Aspirations versus achievement
The Dravidian model that generated aspirations among youth has brought new troubles. Its emphasis on education as the route to self-respect translated into broad-based aspirations for success which implied dignity and self-respect. These are values that the Dravidian movement has long stood by. Tamil Nadu is one of the few Indian States that democratised higher education and addressed elite bias. Its gross enrolment ratio (GER) in higher education is 51%, which means that 51% of all youth in the age group of 18-23 years are engaged in some form of higher education, which is twice the national average of 27.1% and comparable to most European countries. It is also inclusive, as the GER of Scheduled Caste (SC) men and women stands at 38.8% and 40.4%, respectively, much higher than that of upper-caste youth in many States.

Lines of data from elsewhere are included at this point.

-- ==== Sys2Proof/Machine/StRecorder.lean ====
section
/-! DEFINITION. The state of the event recorder (spec/18_event_recorder.md): the buffer, the token bucket, the
flash regions, the counters and their saved copies. -/

namespace Sys2Proof.Machine

open Sys2Proof

/-- The five fault classes, highest priority first (R308). -/
inductive Cls where
  | S | D | C | A | B
  deriving DecidableEq, Repr

/-- The class number of R308. -/
def Cls.num : Cls → Nat
  | .S => 0 | .D => 1 | .C => 2 | .A => 3 | .B => 4

/-- The classes in priority order (R308). -/
def Cls.order : List Cls := [.S, .D, .C, .A, .B]

/-- A record as it waits in the buffer (R473), before LOST, CRC and MARK are formed. -/
structure Record where
  code     : Nat
  source   : Nat
  severity : Nat
  opSec    : Nat
  subsec   : Nat
  cycles   : Nat
  p0       : Word
  p1       : Word
  p2       : Word
  deriving DecidableEq, Repr

/-- A buffered record: the instant it entered (R479), the slots it has failed in (R477) and the REC_APPEND command waiting for it (R486). -/
structure Buffered where
  record : Record
  at_    : Nat
  fails  : Nat
  cmd    : Option Nat
  deriving DecidableEq, Repr

/-- A programmed slot (R478); an erased slot is listed nowhere. -/
inductive Slot where
  | valid (r : Record) (lost : Nat)
  | torn
  deriving DecidableEq, Repr

/-- One code counter of R490. -/
structure CodeCount where
  code  : Nat
  count : Nat
  deriving DecidableEq, Repr

/-- What the counters' saved copy in recorder flash holds (R476, R481, R490). -/
structure RecSaved where
  opSeconds   : Nat
  cycles      : Nat
  lostPending : Nat
  lostTotal   : Nat
  tailWraps   : Nat
  writeFail   : Nat
  checkDrop   : Nat
  counters    : List CodeCount
  other       : Nat
  deriving DecidableEq, Repr

/-- The recorder. `main` lists slots 0 to NEXT − 1 in order, so NEXT is its length. -/
structure Recorder where
  buffer      : List Buffered
  tokens      : Nat
  tokenAt     : Nat
  main        : List Slot
  tail        : List (Nat × Slot)
  tailNext    : Nat
  sectorReady : Bool
  worn        : List Nat
  saturated   : Bool
  tailWraps   : Nat
  lostPending : Nat
  lostTotal   : Nat
  torn        : Nat
  writeFail   : Nat
  checkDrop   : Nat
  opSeconds   : Nat
  secondAt    : Nat
  cycles      : Nat
  counters    : List CodeCount
  other       : Nat
  savedAt     : Nat
  saved       : RecSaved
  deriving DecidableEq, Repr

def RecSaved.reset : RecSaved :=
  { opSeconds := 0, cycles := 0, lostPending := 0, lostTotal := 0, tailWraps := 0, writeFail := 0,
    checkDrop := 0, counters := [], other := 0 }

/-- A blank recorder at the first power-up: an empty flash and a full bucket (R482). -/
def Recorder.reset : Recorder :=
  { buffer := [], tokens := 256, tokenAt := 0, main := [], tail := [], tailNext := 0, sectorReady := false,
    worn := [], saturated := false, tailWraps := 0, lostPending := 0, lostTotal := 0, torn := 0, writeFail := 0,
    checkDrop := 0, opSeconds := 0, secondAt := 0, cycles := 0, counters := [], other := 0, savedAt := 0,
    saved := RecSaved.reset }

/-- The main region's slots (R476); the last is kept for 0xF001 (R488). -/
def mainSlots : Nat := 2097152

/-- The tail ring's slots and the slots of one of its sectors (R476). -/
def tailSlots : Nat := 32768
def sectorSlots : Nat := 128

end Sys2Proof.Machine
end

‘There needs to be a new set of economic and social policies attentive to these faultlines’
| Photo Credit:
AFP
But since education expanded without improvements in quality, its returns have declined, weakening the prospect of mobility and opening new pathways for inequality. With education being decoupled from the job market, the relative position of the first-generation graduate has become increasingly fragile when compared to those with generational wealth. Double-digit growth does not mean anything to new entrants if it does not generate jobs with commensurate wages. Educated youth work as delivery agents and gig workers who are exploited by platform companies. A feeling of betrayal has set in. The welfare that follows is not enough and cannot compensate for the loss of dignity that is endured through joblessness or informality. The new welfarism of the Dravida Munnetra Kazhagam party has ensured a vast social and economic safety net for the underprivileged, but these welfare measures did not resonate with first-time voters in 2026. In the absence of meaningful employment, the youth perceive these as measures that take away dignity.
New policies, delivering dignity
No doubt, Tamil Nadu still does better in most indicators vis-à-vis other States. For youth, this is a given. They have been listening to this narrative their entire lives, but that slogan of success does not resonate with their lives. The Dravidian movement took on the old hierarchy but is blind to the new hierarchy, and their own position within it. Thomas Piketty emphasises that besides political equality, voice, power, and participation, and access to basic goods for everyone, the question of dignity is the most severe form of inequality in our times. Tamil Nadu has achieved some degree of equality in basic health, education, food, and transportation through a more generous welfare state. But it has not delivered dignity. So how does one even do that?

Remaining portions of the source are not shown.